> **What to work on**:
Copy verbatim the material from its first line to the line that holds "rules give, and, for", including that line.

> **Exercise input**:
Segment Open
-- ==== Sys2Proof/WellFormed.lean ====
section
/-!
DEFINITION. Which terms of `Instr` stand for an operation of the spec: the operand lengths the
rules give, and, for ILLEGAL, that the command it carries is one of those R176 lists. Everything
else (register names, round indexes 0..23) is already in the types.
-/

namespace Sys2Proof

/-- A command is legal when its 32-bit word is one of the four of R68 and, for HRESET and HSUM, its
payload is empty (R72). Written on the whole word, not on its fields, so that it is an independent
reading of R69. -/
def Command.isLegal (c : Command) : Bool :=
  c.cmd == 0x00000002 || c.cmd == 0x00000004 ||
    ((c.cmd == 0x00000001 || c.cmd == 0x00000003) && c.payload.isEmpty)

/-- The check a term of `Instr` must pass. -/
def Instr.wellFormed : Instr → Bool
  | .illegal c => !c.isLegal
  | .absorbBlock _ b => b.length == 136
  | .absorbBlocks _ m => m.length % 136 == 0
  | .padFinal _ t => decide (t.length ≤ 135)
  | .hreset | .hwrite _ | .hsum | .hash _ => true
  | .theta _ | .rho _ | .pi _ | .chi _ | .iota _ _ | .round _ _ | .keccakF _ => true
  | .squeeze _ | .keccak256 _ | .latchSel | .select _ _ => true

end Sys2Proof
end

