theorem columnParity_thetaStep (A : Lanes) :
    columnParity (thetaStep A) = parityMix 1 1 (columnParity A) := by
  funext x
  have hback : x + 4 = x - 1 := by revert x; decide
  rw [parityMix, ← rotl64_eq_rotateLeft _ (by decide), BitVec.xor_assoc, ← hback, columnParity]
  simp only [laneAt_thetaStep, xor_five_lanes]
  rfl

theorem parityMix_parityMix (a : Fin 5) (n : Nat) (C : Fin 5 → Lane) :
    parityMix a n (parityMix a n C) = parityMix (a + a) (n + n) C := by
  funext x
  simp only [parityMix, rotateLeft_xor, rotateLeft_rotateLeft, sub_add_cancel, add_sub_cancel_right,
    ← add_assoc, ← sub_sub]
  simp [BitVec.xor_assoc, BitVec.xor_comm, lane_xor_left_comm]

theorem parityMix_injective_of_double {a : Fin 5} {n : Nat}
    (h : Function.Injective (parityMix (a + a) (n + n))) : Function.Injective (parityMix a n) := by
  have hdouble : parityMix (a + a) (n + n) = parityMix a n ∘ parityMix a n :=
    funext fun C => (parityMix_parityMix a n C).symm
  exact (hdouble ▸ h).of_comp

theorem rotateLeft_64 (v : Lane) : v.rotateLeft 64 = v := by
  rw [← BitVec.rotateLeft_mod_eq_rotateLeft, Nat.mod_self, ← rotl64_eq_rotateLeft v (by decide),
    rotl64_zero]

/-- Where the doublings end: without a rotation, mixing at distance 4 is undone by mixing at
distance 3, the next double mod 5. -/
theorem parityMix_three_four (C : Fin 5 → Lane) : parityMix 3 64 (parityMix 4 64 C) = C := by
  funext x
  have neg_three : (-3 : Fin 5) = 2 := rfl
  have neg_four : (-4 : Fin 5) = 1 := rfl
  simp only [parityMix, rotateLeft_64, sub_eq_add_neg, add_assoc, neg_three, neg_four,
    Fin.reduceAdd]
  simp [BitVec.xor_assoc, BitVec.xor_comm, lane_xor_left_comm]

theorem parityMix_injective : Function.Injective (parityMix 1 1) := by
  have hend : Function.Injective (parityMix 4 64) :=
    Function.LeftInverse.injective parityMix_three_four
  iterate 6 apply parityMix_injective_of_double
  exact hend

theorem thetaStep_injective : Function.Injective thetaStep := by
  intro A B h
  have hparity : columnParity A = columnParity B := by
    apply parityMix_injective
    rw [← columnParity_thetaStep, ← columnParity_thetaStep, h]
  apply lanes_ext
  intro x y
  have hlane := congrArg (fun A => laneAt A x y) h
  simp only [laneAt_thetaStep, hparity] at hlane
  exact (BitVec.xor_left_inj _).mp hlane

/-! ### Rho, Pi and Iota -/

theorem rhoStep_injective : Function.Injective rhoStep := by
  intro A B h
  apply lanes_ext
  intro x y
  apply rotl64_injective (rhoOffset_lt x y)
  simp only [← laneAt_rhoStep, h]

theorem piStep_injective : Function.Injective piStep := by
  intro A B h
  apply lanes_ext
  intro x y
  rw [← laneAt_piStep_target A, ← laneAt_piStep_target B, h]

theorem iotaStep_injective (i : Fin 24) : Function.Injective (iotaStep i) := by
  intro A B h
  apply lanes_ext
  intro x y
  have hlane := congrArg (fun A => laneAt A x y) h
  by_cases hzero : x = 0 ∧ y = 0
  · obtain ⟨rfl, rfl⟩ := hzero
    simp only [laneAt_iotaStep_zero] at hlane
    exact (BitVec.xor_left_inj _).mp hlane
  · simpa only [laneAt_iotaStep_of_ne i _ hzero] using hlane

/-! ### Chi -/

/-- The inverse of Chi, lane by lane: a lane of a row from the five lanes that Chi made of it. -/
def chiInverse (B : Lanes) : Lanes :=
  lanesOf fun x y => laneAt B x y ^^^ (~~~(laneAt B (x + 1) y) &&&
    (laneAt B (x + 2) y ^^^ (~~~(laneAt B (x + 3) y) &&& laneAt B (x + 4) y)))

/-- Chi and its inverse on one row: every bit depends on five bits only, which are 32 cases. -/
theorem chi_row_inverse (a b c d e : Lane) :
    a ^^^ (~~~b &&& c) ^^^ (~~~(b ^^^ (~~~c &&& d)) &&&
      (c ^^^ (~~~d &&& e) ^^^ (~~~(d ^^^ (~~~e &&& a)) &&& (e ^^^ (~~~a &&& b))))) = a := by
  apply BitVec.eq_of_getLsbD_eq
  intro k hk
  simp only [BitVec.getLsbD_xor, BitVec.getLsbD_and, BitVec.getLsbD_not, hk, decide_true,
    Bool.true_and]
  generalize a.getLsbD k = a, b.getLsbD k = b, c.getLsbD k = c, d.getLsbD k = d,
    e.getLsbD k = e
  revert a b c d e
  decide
Segment Closed
> **Answer section**:
-- ==== Sys2Proof/WellFormed.lean ====
section
/-!
DEFINITION. Which terms of `Instr` stand for an operation of the spec: the operand lengths the
rules give, and, for ILLEGAL, that the command it carries is one of those R176 lists. Everything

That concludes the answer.